WHAT YOU WILL DO: Go to the line below containing "-- ==== Sys2Proof/Tests/Slice0.lean" and print exactly from there through the line containing "resetParams with wrapPolicy", both included. Print nothing else.

****************************************

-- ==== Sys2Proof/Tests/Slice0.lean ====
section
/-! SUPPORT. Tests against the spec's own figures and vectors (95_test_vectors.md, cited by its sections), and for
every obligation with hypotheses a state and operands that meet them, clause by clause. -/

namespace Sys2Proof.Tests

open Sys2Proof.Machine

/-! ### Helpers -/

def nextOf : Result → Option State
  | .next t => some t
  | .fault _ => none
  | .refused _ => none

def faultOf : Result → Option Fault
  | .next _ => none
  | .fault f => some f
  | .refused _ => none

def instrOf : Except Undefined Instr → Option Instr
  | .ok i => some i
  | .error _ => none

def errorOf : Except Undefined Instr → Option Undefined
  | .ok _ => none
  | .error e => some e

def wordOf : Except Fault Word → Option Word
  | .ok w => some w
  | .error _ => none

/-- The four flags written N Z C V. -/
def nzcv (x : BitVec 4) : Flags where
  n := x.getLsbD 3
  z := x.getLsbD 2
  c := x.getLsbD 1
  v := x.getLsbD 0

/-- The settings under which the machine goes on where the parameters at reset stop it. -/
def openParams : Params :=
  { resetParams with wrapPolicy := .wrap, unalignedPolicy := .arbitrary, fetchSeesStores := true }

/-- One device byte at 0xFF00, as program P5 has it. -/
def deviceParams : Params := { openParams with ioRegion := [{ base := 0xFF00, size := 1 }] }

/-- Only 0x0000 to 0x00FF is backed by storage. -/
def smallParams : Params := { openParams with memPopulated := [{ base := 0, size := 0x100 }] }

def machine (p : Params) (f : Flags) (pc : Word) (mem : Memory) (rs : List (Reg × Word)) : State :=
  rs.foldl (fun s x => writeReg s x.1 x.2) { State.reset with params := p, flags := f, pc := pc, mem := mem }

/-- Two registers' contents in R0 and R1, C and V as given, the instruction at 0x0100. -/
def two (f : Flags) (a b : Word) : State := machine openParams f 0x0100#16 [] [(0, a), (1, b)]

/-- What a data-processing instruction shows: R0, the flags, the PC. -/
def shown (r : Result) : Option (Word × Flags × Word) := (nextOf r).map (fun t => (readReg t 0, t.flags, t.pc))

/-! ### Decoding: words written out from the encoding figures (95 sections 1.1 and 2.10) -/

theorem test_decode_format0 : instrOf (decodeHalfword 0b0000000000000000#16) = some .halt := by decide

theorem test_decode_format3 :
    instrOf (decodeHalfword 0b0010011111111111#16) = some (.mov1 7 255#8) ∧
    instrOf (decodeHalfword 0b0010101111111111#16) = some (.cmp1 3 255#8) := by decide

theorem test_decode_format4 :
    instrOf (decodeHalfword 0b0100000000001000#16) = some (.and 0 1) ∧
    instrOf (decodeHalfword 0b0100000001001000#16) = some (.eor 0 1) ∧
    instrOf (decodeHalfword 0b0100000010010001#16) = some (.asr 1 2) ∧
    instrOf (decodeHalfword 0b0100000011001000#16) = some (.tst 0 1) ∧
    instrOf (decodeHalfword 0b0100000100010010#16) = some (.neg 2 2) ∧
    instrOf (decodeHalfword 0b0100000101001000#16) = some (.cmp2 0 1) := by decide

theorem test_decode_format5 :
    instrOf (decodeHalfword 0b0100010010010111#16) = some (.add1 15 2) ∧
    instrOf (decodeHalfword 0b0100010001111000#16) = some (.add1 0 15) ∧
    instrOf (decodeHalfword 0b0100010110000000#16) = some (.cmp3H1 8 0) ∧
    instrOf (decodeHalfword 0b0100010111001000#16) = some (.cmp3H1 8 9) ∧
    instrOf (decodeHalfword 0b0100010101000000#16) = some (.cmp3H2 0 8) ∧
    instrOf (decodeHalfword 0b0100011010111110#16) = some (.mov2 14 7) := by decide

****************************************

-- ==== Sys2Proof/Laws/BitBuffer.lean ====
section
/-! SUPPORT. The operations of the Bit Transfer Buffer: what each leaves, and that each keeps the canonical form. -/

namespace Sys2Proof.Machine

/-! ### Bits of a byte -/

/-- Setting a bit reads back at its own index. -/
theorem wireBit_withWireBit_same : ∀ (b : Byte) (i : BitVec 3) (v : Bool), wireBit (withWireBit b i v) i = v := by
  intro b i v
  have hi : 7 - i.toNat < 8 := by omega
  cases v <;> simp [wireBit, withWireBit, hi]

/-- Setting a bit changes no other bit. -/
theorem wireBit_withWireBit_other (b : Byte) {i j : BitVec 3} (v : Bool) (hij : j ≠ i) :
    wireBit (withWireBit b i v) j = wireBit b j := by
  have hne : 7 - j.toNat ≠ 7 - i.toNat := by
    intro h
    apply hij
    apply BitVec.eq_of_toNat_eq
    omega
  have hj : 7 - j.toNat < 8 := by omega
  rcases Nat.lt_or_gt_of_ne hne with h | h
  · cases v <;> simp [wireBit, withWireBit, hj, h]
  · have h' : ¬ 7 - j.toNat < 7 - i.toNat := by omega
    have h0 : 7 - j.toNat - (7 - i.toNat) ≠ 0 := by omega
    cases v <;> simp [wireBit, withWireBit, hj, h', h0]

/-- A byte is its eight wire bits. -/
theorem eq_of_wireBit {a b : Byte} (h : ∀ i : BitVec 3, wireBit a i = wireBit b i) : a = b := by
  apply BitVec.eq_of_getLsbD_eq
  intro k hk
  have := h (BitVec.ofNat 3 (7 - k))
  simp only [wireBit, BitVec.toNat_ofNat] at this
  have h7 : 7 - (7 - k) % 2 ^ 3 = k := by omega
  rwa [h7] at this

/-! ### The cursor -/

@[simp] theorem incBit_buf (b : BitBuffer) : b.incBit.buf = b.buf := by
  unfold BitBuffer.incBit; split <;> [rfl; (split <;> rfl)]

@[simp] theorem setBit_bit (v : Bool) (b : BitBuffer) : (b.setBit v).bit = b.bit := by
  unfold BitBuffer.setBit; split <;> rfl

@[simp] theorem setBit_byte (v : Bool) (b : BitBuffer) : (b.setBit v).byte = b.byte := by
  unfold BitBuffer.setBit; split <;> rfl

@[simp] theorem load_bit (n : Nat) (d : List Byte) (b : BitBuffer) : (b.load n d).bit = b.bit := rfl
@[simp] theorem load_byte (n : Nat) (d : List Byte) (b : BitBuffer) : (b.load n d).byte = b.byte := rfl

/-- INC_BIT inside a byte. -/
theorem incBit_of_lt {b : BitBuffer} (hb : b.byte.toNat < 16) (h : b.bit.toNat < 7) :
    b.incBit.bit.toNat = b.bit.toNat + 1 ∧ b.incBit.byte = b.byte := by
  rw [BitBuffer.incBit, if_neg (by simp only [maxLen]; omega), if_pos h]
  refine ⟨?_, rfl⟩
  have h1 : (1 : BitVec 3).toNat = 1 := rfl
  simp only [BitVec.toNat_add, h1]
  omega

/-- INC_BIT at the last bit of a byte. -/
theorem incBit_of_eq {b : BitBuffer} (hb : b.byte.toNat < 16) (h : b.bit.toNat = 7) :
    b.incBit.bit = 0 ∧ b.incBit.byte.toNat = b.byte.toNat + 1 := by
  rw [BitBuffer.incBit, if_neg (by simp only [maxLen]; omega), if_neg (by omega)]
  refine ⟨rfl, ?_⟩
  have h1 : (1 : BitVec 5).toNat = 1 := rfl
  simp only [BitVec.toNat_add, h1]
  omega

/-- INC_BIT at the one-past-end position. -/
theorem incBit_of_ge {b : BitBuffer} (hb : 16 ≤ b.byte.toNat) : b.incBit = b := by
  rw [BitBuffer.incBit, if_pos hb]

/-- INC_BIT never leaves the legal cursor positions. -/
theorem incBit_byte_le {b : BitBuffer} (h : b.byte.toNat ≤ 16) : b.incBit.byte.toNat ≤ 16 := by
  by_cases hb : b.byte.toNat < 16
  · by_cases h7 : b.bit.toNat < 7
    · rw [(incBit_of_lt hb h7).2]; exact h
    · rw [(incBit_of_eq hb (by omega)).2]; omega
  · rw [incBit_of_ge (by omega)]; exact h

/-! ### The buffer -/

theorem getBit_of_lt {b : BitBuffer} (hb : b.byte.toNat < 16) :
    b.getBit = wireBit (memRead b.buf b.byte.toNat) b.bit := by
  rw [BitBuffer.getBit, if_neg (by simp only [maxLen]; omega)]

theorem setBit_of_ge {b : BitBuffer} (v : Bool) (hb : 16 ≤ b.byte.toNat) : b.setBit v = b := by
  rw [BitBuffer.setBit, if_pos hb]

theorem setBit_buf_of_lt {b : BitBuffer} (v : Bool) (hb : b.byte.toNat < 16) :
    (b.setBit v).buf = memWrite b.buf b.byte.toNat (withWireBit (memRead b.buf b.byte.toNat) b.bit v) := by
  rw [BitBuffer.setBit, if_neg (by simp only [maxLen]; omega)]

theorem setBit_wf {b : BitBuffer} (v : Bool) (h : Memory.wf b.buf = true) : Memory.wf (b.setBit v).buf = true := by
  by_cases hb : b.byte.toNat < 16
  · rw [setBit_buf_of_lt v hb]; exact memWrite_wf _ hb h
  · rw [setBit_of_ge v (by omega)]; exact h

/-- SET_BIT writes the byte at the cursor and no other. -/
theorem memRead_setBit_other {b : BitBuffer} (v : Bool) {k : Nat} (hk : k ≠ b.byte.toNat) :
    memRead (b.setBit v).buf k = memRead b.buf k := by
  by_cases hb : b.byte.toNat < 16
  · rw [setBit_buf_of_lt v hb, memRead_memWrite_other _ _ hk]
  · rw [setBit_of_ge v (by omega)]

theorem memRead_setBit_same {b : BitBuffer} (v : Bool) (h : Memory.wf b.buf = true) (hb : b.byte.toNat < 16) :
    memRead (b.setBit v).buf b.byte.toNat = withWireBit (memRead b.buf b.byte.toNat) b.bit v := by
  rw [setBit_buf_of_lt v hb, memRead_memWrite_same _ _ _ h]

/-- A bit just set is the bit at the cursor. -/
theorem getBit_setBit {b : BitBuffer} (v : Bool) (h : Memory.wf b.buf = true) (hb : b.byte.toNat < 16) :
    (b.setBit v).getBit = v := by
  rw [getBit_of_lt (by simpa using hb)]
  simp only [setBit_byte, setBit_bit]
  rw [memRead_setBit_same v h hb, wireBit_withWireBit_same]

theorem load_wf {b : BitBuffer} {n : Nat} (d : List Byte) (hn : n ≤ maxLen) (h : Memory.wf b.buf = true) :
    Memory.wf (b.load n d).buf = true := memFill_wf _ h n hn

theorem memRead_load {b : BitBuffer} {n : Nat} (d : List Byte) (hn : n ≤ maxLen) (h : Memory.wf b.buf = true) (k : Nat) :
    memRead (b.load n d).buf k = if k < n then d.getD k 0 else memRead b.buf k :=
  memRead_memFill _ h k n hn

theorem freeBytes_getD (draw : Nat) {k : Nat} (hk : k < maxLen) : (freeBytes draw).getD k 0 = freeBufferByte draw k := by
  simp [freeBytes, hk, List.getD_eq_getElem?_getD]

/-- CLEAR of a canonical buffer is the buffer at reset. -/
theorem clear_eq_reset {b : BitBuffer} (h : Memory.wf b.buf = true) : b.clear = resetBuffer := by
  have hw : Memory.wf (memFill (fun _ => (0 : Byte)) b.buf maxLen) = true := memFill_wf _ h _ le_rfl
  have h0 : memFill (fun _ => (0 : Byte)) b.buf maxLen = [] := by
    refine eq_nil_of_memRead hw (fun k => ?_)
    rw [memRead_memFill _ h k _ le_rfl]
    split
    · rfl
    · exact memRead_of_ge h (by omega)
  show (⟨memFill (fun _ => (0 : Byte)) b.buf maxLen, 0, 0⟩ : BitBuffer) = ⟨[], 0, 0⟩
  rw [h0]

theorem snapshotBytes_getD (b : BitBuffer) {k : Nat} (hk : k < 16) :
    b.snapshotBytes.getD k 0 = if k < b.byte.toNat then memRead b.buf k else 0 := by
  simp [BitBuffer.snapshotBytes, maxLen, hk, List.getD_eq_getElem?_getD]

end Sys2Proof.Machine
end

****************************************

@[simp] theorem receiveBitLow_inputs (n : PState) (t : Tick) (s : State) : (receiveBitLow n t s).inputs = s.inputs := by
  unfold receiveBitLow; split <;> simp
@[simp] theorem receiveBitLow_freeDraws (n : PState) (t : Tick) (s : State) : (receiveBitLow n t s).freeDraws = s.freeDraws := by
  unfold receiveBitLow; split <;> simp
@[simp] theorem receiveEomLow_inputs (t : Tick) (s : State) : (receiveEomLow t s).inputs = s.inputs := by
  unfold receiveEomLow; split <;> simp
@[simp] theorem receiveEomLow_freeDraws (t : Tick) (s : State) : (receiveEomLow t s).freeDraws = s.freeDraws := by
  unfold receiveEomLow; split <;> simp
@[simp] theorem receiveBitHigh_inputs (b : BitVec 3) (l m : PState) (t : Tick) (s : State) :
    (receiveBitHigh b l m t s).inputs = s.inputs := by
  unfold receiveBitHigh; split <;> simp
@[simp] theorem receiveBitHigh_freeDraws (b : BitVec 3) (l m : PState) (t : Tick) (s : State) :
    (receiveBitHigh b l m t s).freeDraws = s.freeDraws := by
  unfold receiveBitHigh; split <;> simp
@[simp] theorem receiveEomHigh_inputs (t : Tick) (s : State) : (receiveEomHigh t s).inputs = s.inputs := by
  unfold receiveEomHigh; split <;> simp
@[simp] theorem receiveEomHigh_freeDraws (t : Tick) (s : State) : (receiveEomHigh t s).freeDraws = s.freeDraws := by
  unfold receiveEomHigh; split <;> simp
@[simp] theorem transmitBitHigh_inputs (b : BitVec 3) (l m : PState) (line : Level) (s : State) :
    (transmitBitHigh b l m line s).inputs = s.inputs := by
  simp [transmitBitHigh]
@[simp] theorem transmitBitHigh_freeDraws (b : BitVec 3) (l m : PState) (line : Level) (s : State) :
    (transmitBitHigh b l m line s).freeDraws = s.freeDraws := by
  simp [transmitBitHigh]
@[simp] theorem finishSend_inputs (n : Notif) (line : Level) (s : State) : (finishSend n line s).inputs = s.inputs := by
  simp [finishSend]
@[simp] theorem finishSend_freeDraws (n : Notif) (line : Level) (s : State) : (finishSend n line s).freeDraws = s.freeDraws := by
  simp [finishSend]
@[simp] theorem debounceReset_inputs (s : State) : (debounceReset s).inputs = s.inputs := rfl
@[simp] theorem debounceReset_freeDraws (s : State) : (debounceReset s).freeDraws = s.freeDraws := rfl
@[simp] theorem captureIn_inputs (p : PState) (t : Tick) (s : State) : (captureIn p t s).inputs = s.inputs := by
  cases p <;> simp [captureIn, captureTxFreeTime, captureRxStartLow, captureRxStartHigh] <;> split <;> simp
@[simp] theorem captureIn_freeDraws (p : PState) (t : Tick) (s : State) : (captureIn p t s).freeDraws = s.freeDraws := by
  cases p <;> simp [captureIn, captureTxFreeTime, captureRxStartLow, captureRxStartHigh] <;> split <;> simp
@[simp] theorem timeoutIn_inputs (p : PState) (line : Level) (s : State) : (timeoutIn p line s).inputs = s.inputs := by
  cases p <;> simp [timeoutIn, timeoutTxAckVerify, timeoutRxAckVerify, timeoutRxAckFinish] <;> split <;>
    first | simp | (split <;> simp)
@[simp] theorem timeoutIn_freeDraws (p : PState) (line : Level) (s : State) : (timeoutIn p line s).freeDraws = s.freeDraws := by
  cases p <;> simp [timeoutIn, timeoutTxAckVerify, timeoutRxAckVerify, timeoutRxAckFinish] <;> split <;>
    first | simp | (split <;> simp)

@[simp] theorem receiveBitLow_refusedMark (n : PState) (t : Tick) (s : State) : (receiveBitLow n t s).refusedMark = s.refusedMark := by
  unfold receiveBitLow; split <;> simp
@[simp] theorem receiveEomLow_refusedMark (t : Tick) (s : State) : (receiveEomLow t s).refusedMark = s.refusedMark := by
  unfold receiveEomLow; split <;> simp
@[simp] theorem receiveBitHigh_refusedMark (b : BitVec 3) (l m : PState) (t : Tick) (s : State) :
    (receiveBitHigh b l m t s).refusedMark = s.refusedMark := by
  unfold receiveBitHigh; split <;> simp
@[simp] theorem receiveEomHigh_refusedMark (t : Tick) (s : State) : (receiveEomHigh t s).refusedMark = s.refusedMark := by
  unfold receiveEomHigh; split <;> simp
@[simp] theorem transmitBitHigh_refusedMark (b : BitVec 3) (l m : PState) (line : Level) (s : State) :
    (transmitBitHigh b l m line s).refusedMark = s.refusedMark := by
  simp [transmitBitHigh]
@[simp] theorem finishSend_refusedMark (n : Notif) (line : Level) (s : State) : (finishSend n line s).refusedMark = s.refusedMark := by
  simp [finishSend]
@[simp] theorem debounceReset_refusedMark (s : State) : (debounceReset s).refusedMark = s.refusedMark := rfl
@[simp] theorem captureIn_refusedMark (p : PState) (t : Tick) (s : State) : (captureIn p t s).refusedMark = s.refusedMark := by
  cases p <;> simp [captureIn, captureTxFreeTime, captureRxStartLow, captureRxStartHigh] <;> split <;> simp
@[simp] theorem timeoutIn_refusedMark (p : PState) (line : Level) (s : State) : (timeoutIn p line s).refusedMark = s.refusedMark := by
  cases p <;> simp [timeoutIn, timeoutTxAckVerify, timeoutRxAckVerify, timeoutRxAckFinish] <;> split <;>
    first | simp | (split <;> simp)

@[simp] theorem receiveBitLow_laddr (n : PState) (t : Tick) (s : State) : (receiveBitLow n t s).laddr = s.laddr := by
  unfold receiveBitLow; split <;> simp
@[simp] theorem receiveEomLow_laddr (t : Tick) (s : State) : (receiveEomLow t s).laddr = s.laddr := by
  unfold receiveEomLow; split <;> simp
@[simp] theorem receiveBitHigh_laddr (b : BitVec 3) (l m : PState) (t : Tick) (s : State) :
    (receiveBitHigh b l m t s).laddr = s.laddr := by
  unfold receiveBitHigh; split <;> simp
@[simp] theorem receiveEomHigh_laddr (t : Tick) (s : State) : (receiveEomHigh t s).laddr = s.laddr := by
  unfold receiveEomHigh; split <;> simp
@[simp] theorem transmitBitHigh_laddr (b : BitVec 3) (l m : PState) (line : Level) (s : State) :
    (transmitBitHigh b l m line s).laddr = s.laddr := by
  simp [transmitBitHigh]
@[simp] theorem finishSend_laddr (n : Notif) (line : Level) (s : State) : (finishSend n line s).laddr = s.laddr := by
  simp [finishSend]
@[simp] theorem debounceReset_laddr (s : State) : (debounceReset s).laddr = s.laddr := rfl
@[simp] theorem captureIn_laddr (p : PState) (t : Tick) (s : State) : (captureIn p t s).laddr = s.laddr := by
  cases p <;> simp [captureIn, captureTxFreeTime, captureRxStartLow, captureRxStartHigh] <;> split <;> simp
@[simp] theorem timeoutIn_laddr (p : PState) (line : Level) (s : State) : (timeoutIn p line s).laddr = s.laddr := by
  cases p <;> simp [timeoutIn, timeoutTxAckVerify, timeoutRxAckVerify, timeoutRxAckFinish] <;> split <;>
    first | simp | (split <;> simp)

****************************************

ANSWER SECTION:
-- ==== Sys2Proof/Tests/Slice0.lean ====
section
/-! SUPPORT. Tests against the spec's own figures and vectors (95_test_vectors.md, cited by its sections), and for
every obligation with hypotheses a state and operands that meet them, clause by clause. -/

namespace Sys2Proof.Tests

open Sys2Proof.Machine

/-! ### Helpers -/

def nextOf : Result → Option State
  | .next t => some t
  | .fault _ => none
  | .refused _ => none

def faultOf : Result → Option Fault
  | .next _ => none
  | .fault f => some f
  | .refused _ => none

def instrOf : Except Undefined Instr → Option Instr
  | .ok i => some i
  | .error _ => none

def errorOf : Except Undefined Instr → Option Undefined
  | .ok _ => none
  | .error e => some e

def wordOf : Except Fault Word → Option Word
  | .ok w => some w
  | .error _ => none

/-- The four flags written N Z C V. -/
def nzcv (x : BitVec 4) : Flags where
  n := x.getLsbD 3
  z := x.getLsbD 2
  c := x.getLsbD 1
  v := x.getLsbD 0

/-- The settings under which the machine goes on where the parameters at reset stop it. -/
def openParams : Params :=
  { resetParams with wrapPolicy := .wrap, unalignedPolicy := .arbitrary, fetchSeesStores := true }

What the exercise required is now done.